> [WORK REQUIRED]: What lines of the data below hold "command"? Show them.

> [Stored items]:
────
-- ==== Sys2Proof/Syntax.lean ====
section
/-! DEFINITION. The commands of the block: one constructor of `Instr` for each of the 37 legal command words of R71 to
R73. The operands are no part of a command: they arrive on the operand ports (R28, R70), so the constructors carry none. -/

namespace Sys2Proof

/-- The twelve entries of the unit LUT, in index order (R72, R110). -/
inductive LutIndex where
  | statV
  | statI
  | statT
  | pdoFixI
  | pdoFixV
  | pdoPpsI
  | pdoPpsVmin
  | pdoPpsVmax
  | rdoFixImax
  | rdoFixIop
  | rdoPpsIop
  | rdoPpsV
  deriving DecidableEq, Repr

/-- The two layouts of a PDO or RDO, as SEL names them (R72): 0 = FIXED, 1 = PPS. -/
inductive Variant where
  | fixed
  | pps
  deriving DecidableEq, Repr

/-- One constructor per row of the opcode map (R71, R73). -/
inductive Instr where
  | unitDecStatV
  | unitDecStatI
  | unitDecStatT
  | unitDecPdoFixI
  | unitDecPdoFixV
  | unitDecPdoPpsI
  | unitDecPdoPpsVmin
  | unitDecPdoPpsVmax
  | unitDecRdoFixImax
  | unitDecRdoFixIop
  | unitDecRdoPpsIop
  | unitDecRdoPpsV
  | unitEncStatV
  | unitEncStatI
  | unitEncStatT
  | unitEncPdoFixI
  | unitEncPdoFixV
  | unitEncPdoPpsI
  | unitEncPdoPpsVmin
  | unitEncPdoPpsVmax
  | unitEncRdoFixImax
  | unitEncRdoFixIop
  | unitEncRdoPpsIop
  | unitEncRdoPpsV
  | statusDec
  | eventDec
  | eventEnc
  | pdoDec
  | pdoListDec
  | pdoPackFixed
  | pdoPackPps
  | rdoEnc
  | rdoDecFixed
  | rdoDecPps
  | rdoPackFixed
  | rdoPackPps
  | addrLookup
  deriving DecidableEq, Repr

/-- The three pseudo-instructions of R86. -/
inductive PseudoInstr where
  | voltDec
  | currDec
  | tempDec
  deriving DecidableEq, Repr

end Sys2Proof
end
────
> [TASK SOLUTION]:
/-! DEFINITION. The commands of the block: one constructor of `Instr` for each of the 37 legal command words of R71 to
R73. The operands are no part of a command: they arrive on the operand ports (R28, R70), so the constructors carry none. -/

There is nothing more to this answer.